Fig 3(e) depicts the spatial distribution of LST across KCC in 2024. The temperature ranges from 31.42°C to 36.23°C. Higher temperatures are concentrated in the eastern and southeastern parts of KCC. In KCC, there are 100 STSs designated for temporarily storing MSW (Fig 3(f)). These STSs serve as intermediate storage points for waste before it is transported to the landfill site for final disposal. Fig 3(g) shows the spatial distribution of road intersections across KCC. There are 4332 road nodes throughout the city. Fig 3(h) illustrates the spatial distribution of settlements in KCC. Fig 3(i) displays the spatial distribution of road and rail lines in KCC. The total length of the road network in KCC is approximately 570 kilometers. Fig 3(j) shows the spatial distribution of the drain and waterbody in KCC covering a total area of 1.55 square kilometers.

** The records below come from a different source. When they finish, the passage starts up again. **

/-- The first `k` held commands of a slot whose task goes on enter the queue of its cluster (R215). -/
def queueHeld (s : State) (n k : Nat) : State :=
  let l := (s.slot n).held
  (s.modCluster (clusterOf n) fun c => { c with mx := c.mx ++ (l.take k).map fun m => { m with slot := n } }).modSlot n fun x =>
    { x with held := l.drop k }

/-- Held commands of slots whose tasks have gone on enter the queue of cluster `p` as far as it has room (R213, R215). -/
def admitHeld (s : State) (p : Nat) : State :=
  (List.range 64).foldl (fun t j =>
    let n := 64 * p + j
    if (t.slot n).held.isEmpty || (t.slot n).inh then t else queueHeld t n (64 - (t.cluster p).mx.length)) s

/-- A command accepted at the end of the queue (R213). -/
def acceptMx (s : State) (n : Nat) (op : MxOp) (tiles : List Nat) (ev : Option EvRef) : State :=
  let x := s.slot n
  s.modCluster (clusterOf n) fun c =>
    { c with mx := c.mx ++
      [⟨op, n, tiles, x.pc, ev, x.instret, (s.core (coreOf n)).tabA, (s.core (coreOf n)).tabB⟩] }

/-- The tiles of a slot's task, in its own naming (R207). -/
def tilesOf (x : Slot) : List Nat := (x.task.map (·.tiles)).getD []

/-- s of the wide mode that the accepted commands leave (R227). -/
def wideOf (x : Slot) : Option Nat := x.task.bind (·.wide)

/-- Wide mode as the accepted commands leave it. -/
def setWide (s : State) (n : Nat) (w : Option Nat) : State :=
  s.modSlot n fun x => { x with task := x.task.map fun k => { k with wide := w } }

/-- Wide mode as the executed commands leave it. -/
def setWideNow (s : State) (n : Nat) (w : Option Nat) : State :=
  s.modSlot n fun x => { x with task := x.task.map fun k => { k with wideNow := w } }

/-- The tile `acc`, PROT when the task does not hold it, or when it is part of a wide tile (R223). -/
def plainTile (x : Slot) (acc : Nat) : Except Trap Nat :=
  match (tilesOf x)[acc]? with
  | none => .error protTrap
  | some t => if (wideOf x).isSome then .error protTrap else .ok t

/-- The offset of an own-Tarn window block of `len` bytes at `ea`, 128-byte aligned (R223). -/
def tarnBlock (ea len align : Nat) : Except Trap Nat :=
  let o := ea % 2 ^ 52 - winBase
  if ea % align ≠ 0 then .error (accTrap 0x03 ea 8 len 0)
  else if ea % 2 ^ 52 < winBase ∨ o < 0x1000000 ∨ 0x1400000 < o + len then .error (accTrap 0x05 ea 8 len 0)
  else .ok (o - 0x1000000)

/-! ### The queue's own instructions -/

/-- Whether an accepted command names ring `r` (R220). -/
def namesRing (r : Nat) (c : MxCmd) : Bool :=
  match c.op with
  | .mrpub n _ => n == r
  | .mrpop n _ => n == r
  | .mma _ _ ra rb _ _ _ _ => ra == r || rb == r
  | .msplit _ _ n _ => n == r
  | .msmm par _ _ _ _ => bits par 3 0 == r || bits par 7 4 == r
  | _ => false

/-- The commands that are held for slots of cluster `p`, in them or in the contexts of their tasks (R215). -/
def heldCommands (s : State) (p : Nat) : List MxCmd :=
  (s.slots.filter fun (e : Nat × Slot) => isWorker e.1 && clusterOf e.1 == p).flatMap (fun e => e.2.held) ++
    (s.pre.filter fun e => clusterOf e.home == p && (e.out || (s.slot e.home).inh)).flatMap fun e => e.slot.held

/-- Whether a configuration word breaks R209 or R143: KIND 11, a reserved bit, a misplaced BASE, an end past the Tarn. -/
def ringBad (w : Nat) : Bool :=
  let k := bits w 63 62
  let b := bits w 21 0
  let d := bits w 39 32
  k == 3 || bits w 61 40 != 0 || bits w 31 22 != 0 || (k == 1 && b % 8192 != 0) || (k == 2 && b % 8192 != 4096) ||
    (k != 0 && decide (2 ^ 22 < b + d * 8192 + 4096))

/-- MRING (R220). -/
def mring (a r : Nat) (s : State) (n : Nat) : Except Trap Res := do
  clusterSlot n
  let x := s.slot n
  let w := (x.rs a).toNat
  let c := s.cluster (clusterOf n)
  if ringBad w then .error ringTrap
  else
    let _ ← ownRing s n r
    if (c.mx ++ heldCommands s (clusterOf n)).any (namesRing r) then .ok (.wait s .busy)
    else .ok (.done (modRing s (clusterOf n) r fun _ =>
      if bits w 63 62 = 0 then {}
      else { kind := bits w 63 62, depth := bits w 39 32 + 1, base := bits w 21 0, owner := some (launchKey x) }))

/-- MRING (R220). -/
def execMring (a n : Nat) (s : State) := plain (released (mring a n)) s

/-- The counts that MRPUB and MRPOP write to s[d] (R221). -/
def ringWord (r : Ring) : Word := BitVec.ofNat 64 (r.cr * 2 ^ 32 + r.pr)

/-- MRPUB and MRPOP (R221). -/
def mrCount (pub : Bool) (d a r : Nat) (s : State) (n : Nat) : Except Trap Res := do
  clusterSlot n
  let m := ((s.slot n).rs a).toNat % 2 ^ 32
  let g := ringOf s n r
  if mxFull s n then .ok (.wait s .busy)
  else if g.kind = 0 ∨ g.owner ≠ some (launchKey (s.slot n)) then .error protTrap
  else if m = 0 ∨ 256 < m then .error ringTrap
  else
    let go := fun (f : Ring → Ring) (op : MxOp) =>
      let s1 := acceptMx (modRing s (clusterOf n) r f) n op [] none
      writeDone s1 n d (ringWord (f g))
    if pub then
      if g.depth < unreserved g + m then .error ringTrap
      else go (fun q => { q with pr := addCount q.pr m }) (.mrpub r m)
    else
      let ready ← panelsReady s n r m
      if !ready then .ok (.wait s .busy)
      else go (fun q => { q with cr := addCount q.cr m }) (.mrpop r m)

/-- MRPUB (R221). -/
def execMrpub (d a n : Nat) (s : State) := plain (released (mrCount true d a n)) s

/-- MRPOP (R221). -/
def execMrpop (d a n : Nat) (s : State) := plain (released (mrCount false d a n)) s

/-! ### Matrix products -/

/-- The class of an operand format of MMA (R222): 4, 8 or 16 bits, 0 for every other. -/
def mmaClass (c : Nat) : Nat :=
  if c = 6 ∨ c = 9 then 4
  else if c = 4 ∨ c = 5 ∨ c = 7 ∨ c = 8 ∨ c = 0xD ∨ c = 0xE then 8
  else if c = 2 ∨ c = 3 ∨ c = 0xA then 16
  else 0

/-- Whether a format code is an integer format. -/
def isIntFmt (c : Nat) : Bool := (intFmt c).isSome

/-- CheckFormats of MMA (R222, R223). -/
def mmaFormats (g : Fmts) : Except Trap Unit :=
  let w := mmaClass g.fa
  if w = 0 ∨ mmaClass g.fb ≠ w ∨ (g.fr ≠ 0 ∧ g.fr ≠ 0xB) ∨ 3 < g.bsm ∨ (g.bsm ≠ 0 ∧ w = 16) ∨
      (g.fr = 0xB ∧ (g.bsm ≠ 0 ∨ isIntFmt g.fa = false ∨ isIntFmt g.fb = false)) then .error illegal
  else .ok ()

/-- MMA and MMAH at acceptance (R222, R223). -/
def mmaOp (hold : Bool) (x e ra acc rb : Nat) (s : State) (n : Nat) : Except Trap Res := do
  clusterSlot n
  let y := s.slot n
  let g ← fmtsNoSr y
  let ev ← eventField s n x e 3
  if mxFull s n then .ok (.wait s .busy)
  else
    requireLease s n
    let tile ← plainTile y acc
    mmaFormats g
    if isT8 g.fa then (ownTable s n g.fa).map fun _ => () else .ok ()
    if isT8 g.fb then (ownTable s n g.fb).map fun _ => () else .ok ()
    let a ← ownRing s n ra
    let b ← ownRing s n rb
    if a.kind ≠ 1 ∨ b.kind ≠ 2 then .error ringTrap
    else
      let okA ← panelsReady s n ra 1
      let okB ← panelsReady s n rb 1
      if !okA || !okB then .ok (.wait s .busy)
      else
        let p := clusterOf n
        let s1 := modRing s p ra fun q => { q with cr := addCount q.cr 1 }
        let s2 := if hold then s1 else modRing s1 p rb fun q => { q with cr := addCount q.cr 1 }
        .ok (.done (countLease (acceptMx s2 n (.mma hold tile ra rb g.fa g.fb g.fr g.bsm) [tile] ev) n))

/-- MMA (R222). -/
def execMma (x e r c s : Nat) (t : State) := formatted (released (mmaOp false x e r c s)) t

/-- MMAH (R222). -/
def execMmah (x e r c s : Nat) (t : State) := formatted (released (mmaOp true x e r c s)) t

/-- MZERO (R223). -/
def mzero (x e acc : Nat) (s : State) (n : Nat) : Except Trap Res := do
  clusterSlot n
  let y := s.slot n
  let ev ← eventField s n x e 3
  if mxFull s n then .ok (.wait s .busy)
  else
    requireLease s n
    match (tilesOf y)[acc]? with
    | none => .error protTrap
    | some t =>
      let ts := if (wideOf y).isSome then tilesOf y else [t]
      .ok (.done (countLease (acceptMx (setWide s n none) n (.mzero t) ts ev) n))

/-- MZERO (R223). -/
def execMzero (x e c : Nat) (s : State) := plain (released (mzero x e c)) s

/-- MLDA (R223). -/
def mlda (x e acc b : Nat) (s : State) (n : Nat) : Except Trap Res := do
  clusterSlot n
  let y := s.slot n
  let ev ← eventField s n x e 3
  if mxFull s n then .ok (.wait s .busy)
  else
    requireLease s n
    let tile ← plainTile y acc
    let off ← tarnBlock (y.rs b).toNat 4096 128
    .ok (.done (countLease (acceptMx s n (.mlda tile off) [tile] ev) n))

/-- MLDA (R223). -/
def execMlda (x e c b : Nat) (s : State) := plain (released (mlda x e c b)) s

/-- The code of the rounding mode in force (R71, R77). -/
def rndCode (y : Slot) (g : Fmts) : Nat := if g.rnd = 1 then 0 else if g.rnd = 2 then 1 else y.rmode.toNat % 4

/-- MSTA (R223). -/
def msta (x e acc b : Nat) (s : State) (n : Nat) : Except Trap Res := do
  clusterSlot n
  let y := s.slot n
  let g ← fmtsNoSr y
  let ev ← eventField s n x e 3
  if mxFull s n then .ok (.wait s .busy)
  else
    requireLease s n
    let tile ← plainTile y acc
    if g.fr ≠ 0 ∧ g.fr ≠ 0xB ∧ g.fr ≠ 3 ∧ g.fr ≠ 2 then .error illegal
    else
      let off ← tarnBlock (y.rs b).toNat (if g.fr = 0 ∨ g.fr = 0xB then 4096 else 2048) 128
      .ok (.done (countLease (acceptMx s n (.msta tile off g.fr (rndCode y g)) [tile] ev) n))

/-- MSTA (R223). -/
def execMsta (x e c b : Nat) (s : State) := formatted (released (msta x e c b)) s

/-! ### Slices -/

/-- Bytes of an element of an operand of MSCALE and MSPLIT (R225). -/
def sliceElem (fa : Nat) : Nat := if fa = 1 then 8 else 4

/-- The Tarn offset of element (i, k) that a slice descriptor block describes (R225). -/
def sdbElem (sdb i k : Nat) : Int :=
  (bits sdb 21 0 : Int) + i * sx 32 (sdb / 2 ^ 64) + k * sx 32 (sdb / 2 ^ 96)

Descriptive statistics of predictor variables
Table 4 depicts the descriptive statistics of the predictor variables. The study area shows significant variability across all variables. Population density is very high, with a mean of 29,055 persons per km². The moderate dispersion of poverty, infrastructure, and livelihood indices indicates the heterogeneous socioeconomic conditions across the city. Distances to informal settlements, drainage networks, water bodies, and secondary transfer stations (STS) show comparatively higher standard deviations. LST and DEM exhibit comparatively low variability. The rate of household waste generation is quite stable across the study area (SD = 0.07).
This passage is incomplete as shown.